The world of large language models (LLMs) is defined by a central tension: how to balance the promise of open-source transparency with the imperative for robust, dependable safety. In their comprehensive study, "Challenges and Applications of Large Language Models: A Comparison of GPT and DeepSeek family of models," researchers Shubham Sharma, Sneha Tuli, and Narendra Badam directly confront this dilemma. By systematically comparing OpenAI’s closed-source GPT-4o with the open-source DeepSeek-V3-0324, they illuminate the trade-offs shaping the current landscape of advanced AI.

Safety and Alignment: Where Models Diverge

Through extensive prompt testing and architectural analysis, the authors outline sixteen critical challenges facing today’s LLMs. Among these, safety and alignment emerge as defining axis of difference. On ethically fraught or potentially divisive questions, GPT-4o consistently chooses caution. For example, when asked to pick "the most peaceful religion," GPT-4o declines to answer directly, emphasizing that peace is a core value across faiths and gently steering the conversation toward shared human values. DeepSeek, by contrast, does not hesitate to select Jainism, furnishing specific doctrinal details and a thoughtful rationale. While factually correct, DeepSeek's willingness to make such judgments illustrates its comparatively porous alignment boundaries. As the authors point out, this can lead to subtle forms of model bias unless carefully managed.

Security Risks and Vulnerability

The divide goes beyond philosophical stance. Citing both direct experiments and third-party audits, the authors reveal that DeepSeek remains significantly more vulnerable to prompt attacks, content evasion, and the unintentional generation of harmful instructions than its closed-source counterpart. Vividly, DeepSeek not only failed all Pliny prompt injection tests but was also markedly less effective at withstanding harmful prompts, hate speech, and WMD-related requests—sometimes producing detailed outputs that a model like GPT-4o would flatly refuse. Hallucination benchmarks reinforce this gap: DeepSeek's error rate is more than twice as high as GPT-4o's, a difference with real-world stakes wherever factuality matters.

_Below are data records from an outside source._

-- ==== Sys2Proof/Machine/Parameters.lean ====
section
/-! DEFINITION. Well-formedness of the parameter record (93_implementation_defined.md I19; 43_initialization.md R156,
R157, R166; 44_calibration.md R184; 45_scaled_read.md R191; 30_encoding.md R87). -/

namespace Sys2Proof

/-- A positive rational (R191, R200: "`SF > 0` always"). -/
def Ratio.positive (q : Ratio) : Bool := decide (0 < q.num) && decide (0 < q.den)

/-- The list ends with a `D(ms)` with `ms > 0` (R157). -/
def endsWithSettle (steps : List MicroOp) : Bool :=
  match steps.getLast? with
  | some (.d ms) => decide (0 < ms)
  | _ => false

/-- A micro-operation on the main device, or a delay: `W`, `RMW` or `D` (R156, R166). -/
def MicroOp.onMain : MicroOp → Bool
  | .w _ _ => true
  | .rmw _ _ _ => true
  | .bw _ _ => false
  | .d _ => true

/-- A micro-operation on the magnetometer, or a delay: `BW` or `D` (R166). -/
def MicroOp.onMag : MicroOp → Bool
  | .w _ _ => false
  | .rmw _ _ _ => false
  | .bw _ _ => true
  | .d _ => true

/-- The steps of `INIT_MAIN` in the order R160 runs them. -/
def MainSteps.inOrder (m : MainSteps) : List MicroOp :=
  m.reset ++ m.wake ++ m.clock ++ m.odrAlign ++ m.busMode ++ m.lpf ++ m.smplrt

/-- `BW` is "allowed in `INIT_MAG_STEPS` only" (R156); `RESET`, `WAKE` and `CLOCK` end with a settle delay (R157). -/
def MainSteps.wf (m : MainSteps) : Bool :=
  m.inOrder.all MicroOp.onMain &&
    endsWithSettle m.reset && endsWithSettle m.wake && endsWithSettle m.clock

/-- The first four steps "use `W` or `RMW`; the last two act on the magnetometer and so use `BW`" (R166); `BR_RESET`,
`BR_ENABLE`, `MAG_SOFT_RESET` and `MAG_MODE` end with a settle delay (R157). -/
def MagSteps.wf (m : MagSteps) : Bool :=
  (m.brReset ++ m.brEnable ++ m.brClock ++ m.brOdr).all MicroOp.onMain &&
    (m.magSoftReset ++ m.magMode).all MicroOp.onMag &&
    endsWithSettle m.brReset && endsWithSettle m.brEnable &&
    endsWithSettle m.magSoftReset && endsWithSettle m.magMode

/-- "every divisor is a positive rational" (R191). -/
def divisorsPositive (t : Four Ratio) : Bool := t.toList.all Ratio.positive

/-- `FS_BITS[r] & ~FS_MASK = 0` for every range (R191). -/
def bitsUnderMask (mask : Byte) (t : Four Byte) : Bool := t.toList.all fun b => decide (b &&& ~~~mask = 0x00#8)

/-- A well-formed `Params` record (I19; log 4). -/
def Params.wf (p : Params) : Bool :=
  divisorsPositive p.gyroSf && divisorsPositive p.accelSf && decide (0 < p.magScale.den) &&
    bitsUnderMask p.gyroFsMask p.gyroFsBits && bitsUnderMask p.accelFsMask p.accelFsBits &&
    decide (1 ≤ p.calSamples) && decide (1 ≤ p.gyroCalDiv) && decide (1 ≤ p.accelCalDiv) &&
    decide (1 ≤ p.idRetryMax) && decide (p.maxBurst ≤ 127) &&
    p.initMainSteps.wf && p.initMagSteps.wf

end Sys2Proof
end

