-- ==== Sys2Proof/Machine/Operands.lean ====
section
/-! DEFINITION. Operand forms: the operand checks of 30_encoding.md R100, the bytes the framer assembles (R81, R85 to
R89), and the byte order of 16-bit values (20_memory.md R53 to R55). -/

namespace Sys2Proof.Machine

/-! ### Operand checks (R96, R100): the first that fails raises `IllegalCommand`, before any bus event -/

/-- A two-bit operand: "bits 7:2 must be 0" (R96). -/
def indexOperand (b : Byte) : Op (Fin 4) :=
  if b >>> 2 = 0x00#8 then pure (b.setWidth 2).toFin else raise .illegalCommand

/-- `bank` (R96, R100 check 1). -/
def bankOperand (b : Byte) : Op Bank := indexOperand b

/-- `range` (R96, R100 check 1). -/
def rangeOperand (b : Byte) : Op RangeIx := indexOperand b

/-- A seven-bit operand: "bit 7 must be 0" (R96). -/
def addrOperand (b : Byte) : Op Addr7 :=
  if b.msb then raise .illegalCommand else pure (b.setWidth 7)

/-- `1 <= len <= MAX_BURST` and `start + len <= 128` (R57, R100 checks 2 and 3). -/
def burstOperand (start : Addr7) (len : Nat) : Op Unit := do
  let p ← parameters
  if 1 ≤ len ∧ len ≤ p.maxBurst then
    if start.toNat + len ≤ 128 then pure () else raise .illegalCommand
  else raise .illegalCommand

/-- `ntx` in 1..255 (R96, R100 check 4; log 13). -/
def transmitOperand (tx : List Byte) : Op Unit :=
  if 1 ≤ tx.length ∧ tx.length ≤ 255 then pure () else raise .illegalCommand

/-! ### Bytes the framer assembles -/

/-- Bridge follower-address byte, read form: `BR_READ_BIT | f` (R86). -/
def followerReadByte (p : Params) (f : Addr7) : Byte := p.brReadBit ||| f.setWidth 8

/-- Bridge follower-address byte, "the write-address form": `f` alone (R86). -/
def followerWriteByte (f : Addr7) : Byte := f.setWidth 8

/-- Bridge control byte: `BR_ENABLE_BIT | len` (R87). -/
def controlByte (p : Params) (len : Nat) : Byte := p.brEnableBit ||| BitVec.ofNat 8 len

/-- A read-modify-write value: `(t & keep) | set` (R156, R192). -/
def mergeBits (t keep set : Byte) : Byte := (t &&& keep) ||| set

/-! ### 16-bit values -/

/-- The byte at a position of a reply; a reply of `m` bytes has positions 0 to `m - 1`. -/
def byteAt (d : List Byte) (k : Nat) : Byte := d.getD k 0x00#8

/-- `s16(high << 8 | low)` (R9, R10). -/
def s16 (high low : Byte) : Int := (high ++ low).toInt

/-- `u16(i)`: `i mod 65536` (R10). -/
def u16 (i : Int) : BitVec 16 := BitVec.ofInt 16 i

/-- `v[15:8]` (R9). -/
def highByte (v : BitVec 16) : Byte := v.extractLsb' 8 8

/-- `v[7:0]` (R9). -/
def lowByte (v : BitVec 16) : Byte := v.extractLsb' 0 8

/-- A 16-bit pattern as a big-endian pair `[v[15:8], v[7:0]]` (R55, R88). -/
def bigEndianPair (v : BitVec 16) : List Byte := [highByte v, lowByte v]

/-- Main-device axis registers, big-endian (R53). -/
def axisBig (d : List Byte) : Axis3 Int :=
  { x := s16 (byteAt d 0) (byteAt d 1)
    y := s16 (byteAt d 2) (byteAt d 3)
    z := s16 (byteAt d 4) (byteAt d 5) }

/-- Magnetometer axis registers, little-endian (R54). -/
def axisLittle (m : List Byte) : Axis3 Int :=
  { x := s16 (byteAt m 1) (byteAt m 0)
    y := s16 (byteAt m 3) (byteAt m 2)
    z := s16 (byteAt m 5) (byteAt m 4) }

/-- A raw triplet as payload: `x`, `y`, `z`, each as `u16` pattern, high byte first (R98). -/
def rawPayload (t : Axis3 Int) : List Byte := (t.toList.map fun i => bigEndianPair (u16 i)).flatten

/-- A binary32 pattern, most significant byte first (R98). -/
def wordBytes (v : BitVec 32) : List Byte :=
  [v.extractLsb' 24 8, v.extractLsb' 16 8, v.extractLsb' 8 8, v.extractLsb' 0 8]

/-- A scaled triplet as payload: 12 bytes (R98). -/
def scaledPayload (t : Axis3 (BitVec 32)) : List Byte := (t.toList.map wordBytes).flatten

/-- `tdiv(a, b)`: division truncated toward zero (R10, D12). -/
def tdiv (a : Int) (b : Nat) : Int := Int.tdiv a b

end Sys2Proof.Machine
end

The Open-Weight, Closed-Data Paradox

Perhaps the most fascinating aspect of the paper is its analysis of what the authors dub the "open-weight, closed-data dilemma." DeepSeek’s weights are freely available, inviting community modification, audits, and endless customizations. But its raw training data—the ultimate source of in-model knowledge and bias—remains just as inaccessible as that of GPT-4o. Thus, true transparency exists only at the architectural level; the origins of model knowledge are largely beyond scrutiny. Meanwhile, GPT-4o’s black-box approach reduces risk through centralized safety mechanisms, but at the cost of preventing outside researchers from auditing or extending the core model.

Practical Guidance: Choosing a Model for the Real World

Translating these findings into practical recommendations, the authors are clear and nuanced:

* For high-stakes and user-facing scenarios—think healthcare, legal advice, or customer support—GPT-4o is preferred. Its tightly integrated alignment and refusal systems provide a robust safety net that open models, at present, simply cannot match.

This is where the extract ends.